Scan the records below for the line containing "(s.loadRefresh).time = s.time" and the line containing "(s.loadRefresh).seq = s.seq". Copy both, plus every line between, exactly.

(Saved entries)
---------------
@[simp] theorem State.putTime_frame (s : State) (v : DWord) :
    (s.putTime v).pending = s.pending ∧ (s.putTime v).clk = s.clk ∧ (s.putTime v).time = v ∧
    (s.putTime v).cause = s.cause ∧ (s.putTime v).slots = s.slots ∧ (s.putTime v).jr = s.jr ∧
    (s.putTime v).att = s.att ∧ (s.putTime v).gauge = s.gauge ∧ (s.putTime v).eng = s.eng ∧
    (s.putTime v).nv = s.nv ∧ (s.putTime v).seat = s.seat ∧ (s.putTime v).drv = s.drv ∧
    (s.putTime v).dtest = s.dtest ∧ (s.putTime v).tab = s.tab ∧ (s.putTime v).weigh = s.weigh ∧
    (s.putTime v).run = s.run ∧ (s.putTime v).plate = s.plate ∧ (s.putTime v).seq = s.seq ∧
    (s.putTime v).disp = s.disp ∧ (s.putTime v).comp = s.comp ∧ (s.putTime v).prn = s.prn := by
  simp [State.putTime]

@[simp] theorem State.rewriteHeader_frame (s : State) :
    (s.rewriteHeader).pending = s.pending ∧ (s.rewriteHeader).clk = s.clk ∧ (s.rewriteHeader).time = s.time ∧
    (s.rewriteHeader).cause = s.cause ∧ (s.rewriteHeader).slots = s.slots ∧ (s.rewriteHeader).jr = s.jr ∧
    (s.rewriteHeader).att = s.att ∧ (s.rewriteHeader).gauge = s.gauge ∧ (s.rewriteHeader).eng = s.eng ∧
    (s.rewriteHeader).nv = s.nv ∧ (s.rewriteHeader).seat = s.seat ∧ (s.rewriteHeader).drv = s.drv ∧
    (s.rewriteHeader).dtest = s.dtest ∧ (s.rewriteHeader).tab = s.tab ∧ (s.rewriteHeader).weigh = s.weigh ∧
    (s.rewriteHeader).run = s.run ∧ (s.rewriteHeader).plate = s.plate ∧ (s.rewriteHeader).seq = s.seq ∧
    (s.rewriteHeader).disp = s.disp ∧ (s.rewriteHeader).comp = s.comp ∧ (s.rewriteHeader).prn = s.prn := by
  simp [State.rewriteHeader]

@[simp] theorem State.loadRefresh_frame (s : State) :
    (s.loadRefresh).pending = s.pending ∧ (s.loadRefresh).mem = s.mem ∧ (s.loadRefresh).clk = s.clk ∧
    (s.loadRefresh).time = s.time ∧ (s.loadRefresh).cause = s.cause ∧ (s.loadRefresh).slots = s.slots ∧
    (s.loadRefresh).jr = s.jr ∧ (s.loadRefresh).att = s.att ∧ (s.loadRefresh).gauge = s.gauge ∧
    (s.loadRefresh).eng = s.eng ∧ (s.loadRefresh).nv = s.nv ∧ (s.loadRefresh).seat = s.seat ∧
    (s.loadRefresh).drv = s.drv ∧ (s.loadRefresh).dtest = s.dtest ∧ (s.loadRefresh).tab = s.tab ∧
    (s.loadRefresh).weigh = s.weigh ∧ (s.loadRefresh).run = s.run ∧ (s.loadRefresh).plate = s.plate ∧
    (s.loadRefresh).seq = s.seq ∧ (s.loadRefresh).comp = s.comp ∧ (s.loadRefresh).prn = s.prn := by
  simp [State.loadRefresh]

@[simp] theorem State.reloadRefresh_frame (s : State) :
    (s.reloadRefresh).pending = s.pending ∧ (s.reloadRefresh).mem = s.mem ∧ (s.reloadRefresh).clk = s.clk ∧
    (s.reloadRefresh).time = s.time ∧ (s.reloadRefresh).cause = s.cause ∧ (s.reloadRefresh).slots = s.slots ∧
    (s.reloadRefresh).jr = s.jr ∧ (s.reloadRefresh).att = s.att ∧ (s.reloadRefresh).gauge = s.gauge ∧
    (s.reloadRefresh).eng = s.eng ∧ (s.reloadRefresh).nv = s.nv ∧ (s.reloadRefresh).seat = s.seat ∧
    (s.reloadRefresh).drv = s.drv ∧ (s.reloadRefresh).dtest = s.dtest ∧ (s.reloadRefresh).tab = s.tab ∧
    (s.reloadRefresh).weigh = s.weigh ∧ (s.reloadRefresh).run = s.run ∧ (s.reloadRefresh).plate = s.plate ∧
    (s.reloadRefresh).seq = s.seq ∧ (s.reloadRefresh).comp = s.comp ∧ (s.reloadRefresh).prn = s.prn := by
  unfold State.reloadRefresh
  try dsimp only
  repeat' split
  all_goals simp

@[simp] theorem State.frameDue_frame (s : State) :
    (s.frameDue).pending = s.pending ∧ (s.frameDue).mem = s.mem ∧ (s.frameDue).clk = s.clk ∧
    (s.frameDue).time = s.time ∧ (s.frameDue).cause = s.cause ∧ (s.frameDue).slots = s.slots ∧
    (s.frameDue).jr = s.jr ∧ (s.frameDue).att = s.att ∧ (s.frameDue).gauge = s.gauge ∧ (s.frameDue).eng = s.eng ∧
    (s.frameDue).nv = s.nv ∧ (s.frameDue).seat = s.seat ∧ (s.frameDue).drv = s.drv ∧
    (s.frameDue).dtest = s.dtest ∧ (s.frameDue).tab = s.tab ∧ (s.frameDue).weigh = s.weigh ∧
    (s.frameDue).run = s.run ∧ (s.frameDue).plate = s.plate ∧ (s.frameDue).seq = s.seq ∧
    (s.frameDue).comp = s.comp ∧ (s.frameDue).prn = s.prn := by
  unfold State.frameDue
  try dsimp only
  repeat' split
  all_goals simp

@[simp] theorem State.frameSent_frame (s : State) :
    (s.frameSent).pending = s.pending ∧ (s.frameSent).clk = s.clk ∧ (s.frameSent).time = s.time ∧
    (s.frameSent).cause = s.cause ∧ (s.frameSent).slots = s.slots ∧ (s.frameSent).jr = s.jr ∧
    (s.frameSent).att = s.att ∧ (s.frameSent).gauge = s.gauge ∧ (s.frameSent).eng = s.eng ∧
    (s.frameSent).nv = s.nv ∧ (s.frameSent).seat = s.seat ∧ (s.frameSent).drv = s.drv ∧
    (s.frameSent).dtest = s.dtest ∧ (s.frameSent).tab = s.tab ∧ (s.frameSent).weigh = s.weigh ∧
    (s.frameSent).run = s.run ∧ (s.frameSent).plate = s.plate ∧ (s.frameSent).seq = s.seq ∧
    (s.frameSent).comp = s.comp ∧ (s.frameSent).prn = s.prn := by
  unfold State.frameSent
  try dsimp only
  repeat' split
  all_goals simp

@[simp] theorem State.promptRepeat_frame (s : State) :
    (s.promptRepeat).pending = s.pending ∧ (s.promptRepeat).mem = s.mem ∧ (s.promptRepeat).clk = s.clk ∧
    (s.promptRepeat).time = s.time ∧ (s.promptRepeat).cause = s.cause ∧ (s.promptRepeat).slots = s.slots ∧
    (s.promptRepeat).jr = s.jr ∧ (s.promptRepeat).att = s.att ∧ (s.promptRepeat).gauge = s.gauge ∧
    (s.promptRepeat).eng = s.eng ∧ (s.promptRepeat).nv = s.nv ∧ (s.promptRepeat).seat = s.seat ∧
    (s.promptRepeat).drv = s.drv ∧ (s.promptRepeat).dtest = s.dtest ∧ (s.promptRepeat).tab = s.tab ∧
    (s.promptRepeat).weigh = s.weigh ∧ (s.promptRepeat).run = s.run ∧ (s.promptRepeat).plate = s.plate ∧
    (s.promptRepeat).seq = s.seq ∧ (s.promptRepeat).comp = s.comp ∧ (s.promptRepeat).prn = s.prn := by
  simp [State.promptRepeat]

@[simp] theorem frameAfter_frame (old new : State) :
    (frameAfter old new).pending = new.pending ∧
    (frameAfter old new).mem = new.mem ∧
    (frameAfter old new).clk = new.clk ∧
    (frameAfter old new).time = new.time ∧
    (frameAfter old new).cause = new.cause ∧
    (frameAfter old new).slots = new.slots ∧
    (frameAfter old new).jr = new.jr ∧
    (frameAfter old new).att = new.att ∧
    (frameAfter old new).gauge = new.gauge ∧
    (frameAfter old new).eng = new.eng ∧
    (frameAfter old new).nv = new.nv ∧
    (frameAfter old new).seat = new.seat ∧
    (frameAfter old new).drv = new.drv ∧
    (frameAfter old new).dtest = new.dtest ∧
    (frameAfter old new).tab = new.tab ∧
    (frameAfter old new).weigh = new.weigh ∧
    (frameAfter old new).run = new.run ∧
    (frameAfter old new).plate = new.plate ∧
    (frameAfter old new).seq = new.seq ∧
    (frameAfter old new).comp = new.comp ∧
    (frameAfter old new).prn = new.prn := by
  unfold frameAfter
  split <;> simp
---------------
● TASK RESULT
    (s.loadRefresh).time = s.time ∧ (s.loadRefresh).cause = s.cause ∧ (s.loadRefresh).slots = s.slots ∧
    (s.loadRefresh).jr = s.jr ∧ (s.loadRefresh).att = s.att ∧ (s.loadRefresh).gauge = s.gauge ∧
    (s.loadRefresh).eng = s.eng ∧ (s.loadRefresh).nv = s.nv ∧ (s.loadRefresh).seat = s.seat ∧
    (s.loadRefresh).drv = s.drv ∧ (s.loadRefresh).dtest = s.dtest ∧ (s.loadRefresh).tab = s.tab ∧
    (s.loadRefresh).weigh = s.weigh ∧ (s.loadRefresh).run = s.run ∧ (s.loadRefresh).plate = s.plate ∧
    (s.loadRefresh).seq = s.seq ∧ (s.loadRefresh).comp = s.comp ∧ (s.loadRefresh).prn = s.prn := by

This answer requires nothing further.